This project provides a FastAPI web service for offline transcription and diarization using whisper.cpp, allowing you to run high-quality speech recognition locally without sending data to external services.
cpu-base-model-demo.mp4
- Web UI: Easy-to-use web interface for transcription and diarization
- API Access: RESTful API for programmatic access
- Multiple Models: Support for various model sizes (tiny, base, small, medium, large)

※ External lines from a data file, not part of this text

/-- Settles O36: the run ends where the pseudocode does (O35), whose byte loop frames the write
(`writeLoop_framed`). -/
theorem writeFraming : Obligations.WriteFraming := by
  intro s cmd rest handle iasz sadr len iaddr h hp hd hh hl hs
  obtain ⟨k, -, hrun⟩ := writeRefinesPseudocode s cmd rest handle iasz sadr len iaddr h hp hd hh hl hs
  obtain ⟨hphase, es, htrace, hends⟩ := writeWhole_framed (tr := s.trace)
    (s := (s.accept cmd rest).latchTransaction 2 handle iasz sadr len iaddr)
    (by show 0 < len.toNat; bv_omega) ⟨[.cmd cmd.word], rfl, rfl⟩
  refine ⟨k, _, es, hrun, hphase, htrace, ?_⟩
  rcases hends with ⟨pre, hes, hτ⟩ | ⟨pre, v, code, j, hes, hcode, hj, hτ⟩
  · exact .inl ⟨pre, hes, congrArg Tally.thr hτ, congrArg Tally.cr hτ⟩
  · refine .inr ⟨pre, v, code, j, hes, hcode, hj, congrArg Tally.thr hτ, (congrArg Tally.cr hτ).trans ?_⟩
    exact apply_ite (· ++ [crStopWord]) _ _ _

end Sys2Proof.Machine
end

section
/-! PROOFS. The framing of a read (44_register_commands.md R161 rows `read`, R162), read off the pseudocode it runs to
(O43). -/

namespace Sys2Proof.Machine

variable {s t : State} {tr : List Event} {len : BitVec 16}

/-- Where the wait for byte `j` begins: START is written, with STOP for more than one byte (R141, R143). -/
def readBefore (len : BitVec 16) (j : Nat) : Tally :=
  ⟨[if len = 1 then crStartWord else crStartStopWord], 0, j, j⟩

/-- The row of R161 for a read that succeeds. -/
def readDone (len : BitVec 16) : Tally :=
  ⟨if len = 1 then [crStartWord] else [crStartStopWord, crStopWord], 0, len.toNat, len.toNat⟩

/-- The row of R161 for a read that fails at byte `j`. -/
def readFailed (len : BitVec 16) (j : Nat) : Tally := (readBefore len j).add ⟨[crStopWord], 0, 0, 0⟩

theorem readLoop_fault {r : WaitResult} {code : Word} (more : Nat) (hw : waitWhole .rxrdy s = (t, r))
    (hr : r.faultWord = some code) : readLoop more s = t.failWith code := by
  cases r with
  | ok => cases hr
  | noAck => cases hr; cases more <;> rw [readLoop, hw]
  | timeout => cases hr; cases more <;> rw [readLoop, hw]

theorem readByte_tallied {j : Nat} (h : s.Tallied tr (readBefore len j)) :
    s.readByte.Tallied tr ((readBefore len j).add ⟨[], 0, 1, 1⟩) :=
  h.append (es := [.regRead s.c .rhr s.rhrAnswer, .bufWrite s.i.toNat (rhrByte s.rhrAnswer)])
    (by simp [State.readByte])

theorem readBefore_succ (len : BitVec 16) (j : Nat) :
    (readBefore len j).add ⟨[], 0, 1, 1⟩ = readBefore len (j + 1) := by
  rfl

theorem readBefore_len_one (h : len = 1) : readBefore len len.toNat = readDone len := by
  rw [readBefore, if_pos h, readDone, if_pos h]

theorem readBefore_len_several (h : len ≠ 1) :
    (readBefore len len.toNat).add ⟨[crStopWord], 0, 0, 0⟩ = readDone len := by
  rw [readBefore, if_neg h, readDone, if_neg h]
  rfl

/-- After the last byte STOP is written again unless it was the only one (R145, R147). -/
theorem readLast_framed (hlen : s.len = len) (hlast : s.i.toNat + 1 = len.toNat)
    (h : s.Tallied tr (readBefore len s.i.toNat)) :
    Framed .rxrdy len tr (readDone len) (readFailed len) s.readLast := by
  have hbyte := readByte_tallied h
  rw [readBefore_succ, hlast] at hbyte
  unfold State.readLast
  by_cases hone : len = 1
  · have hsingle : ¬ 1 < s.len.toNat := by simp [hlen, hone]
    rw [if_neg hsingle]
    exact respond_framed (s := s.readByte) hlen (readBefore_len_one hone ▸ hbyte)
  · have hseveral : 1 < s.len.toNat := by rw [hlen]; bv_omega
    rw [if_pos hseveral, regWrite_cr]
    refine respond_framed (s := { s.readByte with trace := _ }) hlen ?_
    rw [← readBefore_len_several hone]
    exact hbyte.append (es := [.regWrite s.c .cr crStopWord]) rfl

/-- The byte loop from byte `i` on frames the read: each byte's wait ends it with the row of its fault, and the last
one's success with the row of the whole. -/
theorem readLoop_framed (more : Nat) (hlen : s.len = len) (hmore : s.i.toNat + more + 1 = len.toNat)
    (h : s.Tallied tr (readBefore len s.i.toNat)) :
    Framed .rxrdy len tr (readDone len) (readFailed len) (readLoop more s) := by
  induction more generalizing s with
  | zero =>
    obtain ⟨t, r, -, hw, hwaited, -, -⟩ := readWait_run s
    obtain ⟨hti, htlen, -⟩ := hwaited.frame
    rcases ok_or_faultWord r with rfl | ⟨code, hr⟩
    · rw [readLoop_last hw]
      exact readLast_framed (htlen.trans hlen) (by rw [hti]; exact hmore) (hti ▸ h.waited hwaited)
    · rw [readLoop_fault 0 hw hr]
      exact failWith_framed hw hr h (by omega) rfl
  | succ more ih =>
    obtain ⟨t, r, -, hw, hwaited, -, -⟩ := readWait_run s
    obtain ⟨hti, htlen, -⟩ := hwaited.frame
    rcases ok_or_faultWord r with rfl | ⟨code, hr⟩
    · have hnext : (t.i + 1).toNat = s.i.toNat + 1 := by
        rw [hti]
        exact i_succ (by rw [hlen]; omega)
      have hbyte := readByte_tallied (h.waited hwaited)
      rw [readBefore_succ, ← hnext] at hbyte
      rw [readLoop_more hw]
      exact ih (s := { t.readByte with i := t.i + 1 }) (htlen.trans hlen) (by rw [hnext]; omega) hbyte
    · rw [readLoop_fault (more + 1) hw hr]
      exact failWith_framed hw hr h (by omega) rfl

theorem readStarted_tallied (h : s.Tallied tr (tally [])) :
    s.readStarted.Tallied tr (readBefore s.len 0) :=
  h.append (es := [.regWrite s.c .mmr (mmrWord s.sadr s.iasz 1), .regWrite s.c .iadr (iadrWord s.iaddr),
    .regWrite s.c .cr (if s.len = 1 then crStartWord else crStartStopWord)]) (by simp [State.readStarted])

theorem readWhole_framed (hpos : 0 < s.len.toNat) (h : s.Tallied tr (tally [])) :
    Framed .rxrdy s.len tr (readDone s.len) (readFailed s.len) (readWhole s) := by
  obtain ⟨hi, hlen, -, -⟩ := readStarted_frame s
  rw [readWhole_eq]
  refine readLoop_framed _ hlen (by rw [hi]; omega) ?_
  rw [hi]
  exact readStarted_tallied h

/-- Settles O44: the run ends where the pseudocode does (O43), whose byte loop frames the read
(`readLoop_framed`). -/
theorem readFraming : Obligations.ReadFraming := by
  intro s cmd rest handle iasz sadr len iaddr h hp hd hh hl hs
  obtain ⟨k, -, hrun⟩ := readRefinesPseudocode s cmd rest handle iasz sadr len iaddr h hp hd hh hl hs
  obtain ⟨hphase, es, htrace, hends⟩ := readWhole_framed (tr := s.trace)
    (s := (s.accept cmd rest).latchTransaction 3 handle iasz sadr len iaddr)
    (by show 0 < len.toNat; bv_omega) ⟨[.cmd cmd.word], rfl, rfl⟩
  have hthr : thrWords es = [] := by
    rw [← List.length_eq_zero_iff]
    rcases hends with ⟨_, -, hτ⟩ | ⟨_, _, _, _, -, -, -, hτ⟩ <;> exact congrArg Tally.thr hτ
  refine ⟨k, _, es, hrun, hphase, htrace, hthr, ?_⟩
  rcases hends with ⟨pre, hes, hτ⟩ | ⟨pre, v, code, j, hes, hcode, hj, hτ⟩
  · exact .inl ⟨pre, hes, congrArg Tally.rhr hτ, congrArg Tally.buf hτ, congrArg Tally.cr hτ⟩
  · refine .inr ⟨pre, v, code, j, hes, hcode, hj, congrArg Tally.rhr hτ, congrArg Tally.buf hτ,
      (congrArg Tally.cr hτ).trans ?_⟩
    exact apply_ite (fun w => [w, crStopWord]) _ _ _

end Sys2Proof.Machine
end

section
/-! PROOFS. The exit of a failed transaction (60_exceptions.md R171, R173): the forced STOP, the response, `IDLE`. -/

namespace Sys2Proof.Machine

variable {s : State}

/-- A write of CR stores nothing in the block (R29), so the forced STOP is an event and a change of phase. -/
theorem step_forcedStop_frame {ready : ReadyBit} (h : s.phase = forcedStopPhase ready) :
    step s = .next { s with phase := .rsp, trace := s.trace ++ [.regWrite s.c .cr crStopWord] } := by
  rw [step_forcedStop h, regWrite_cr]
  rfl

/-- Settles O33: in the phases named the command is the step of the phase, which is the forced STOP of either
transaction (`step_forcedStop_frame`) or the response. -/
theorem forcedStopAndResponse : Obligations.ForcedStopAndResponse := by
  refine fun handle iasz sadr len iaddr s => ⟨fun h => ?_, fun h => ?_, fun h => ⟨?_, ?_⟩⟩
  · rw [exec_masterWrite_own _ _ _ _ _ (.inl (by rw [h]; rfl))]
    exact step_forcedStop_frame (ready := .txrdy) h
  · rw [exec_masterRead_own _ _ _ _ _ (.inl (by rw [h]; rfl))]
    exact step_forcedStop_frame (ready := .rxrdy) h
  · rw [exec_masterWrite_own _ _ _ _ _ (.inr h)]
    exact step_rsp h
  · rw [exec_masterRead_own _ _ _ _ _ (.inr h)]
    exact step_rsp h

end Sys2Proof.Machine
end

section
/-! PROOFS. The clock of a channel is on at each access of its registers (70_reset_and_hazards.md R197): the CWGR
row comes after `ClockEnable` (R111), and a transaction runs on an initialised channel only (R26). -/

namespace Sys2Proof.Machine

variable {s : State}

/-- A register access is of the latched channel, in the CWGR row of an `INIT` or in a transaction (R23). -/
theorem nextEvent_regAccess {e : Event} {c : Channel} {r : Reg} {v : Word} (he : s.nextEvent = some e)
    (ha : e = .regWrite c r v ∨ e = .regRead c r v) :
    c = s.c ∧ (s.phase = .iCwgr ∨ s.phase.ofTransaction = true) := by
  rcases h : s.phase
  case idle =>
    obtain ⟨cmd, -, rfl⟩ : ∃ cmd, s.port.head? = some cmd ∧ Event.cmd cmd.word = e := by
      simpa [State.nextEvent, h] using he
    rcases ha with ha | ha <;> cases ha
  all_goals
    simp only [State.nextEvent, h, Option.some.injEq] at he
    subst he
    rcases ha with ha | ha <;> cases ha
  case iCwgr => exact ⟨rfl, .inl rfl⟩
  all_goals exact ⟨rfl, .inr rfl⟩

- Diarization: Speaker segmentation using pyannote/speaker-diarization-3.1, a state-of-the-art diarization system
- Offline Operation: All processing happens locally, no data leaves your machine
- On-demand Model Downloads: Automatic model management with visual indicators for download status
- Support for Various Audio Formats: Through FFmpeg integration
- whisper.cpp - The service expects
whisper-clibinary to be available in your PATH or configured via environment variables - FFmpeg - Required for audio conversion
- Python 3.8+ - Required to run the FastAPI service
- Hugging Face Token - Required for advanced speaker diarization using pyannote.audio (optional)
-
Clone this repository:
git clone https://github.com/yourusername/whispercpp-experimental.git cd whispercpp-experimental -
You have several options to set up the service:
Option 1: Complete setup (recommended for first-time users)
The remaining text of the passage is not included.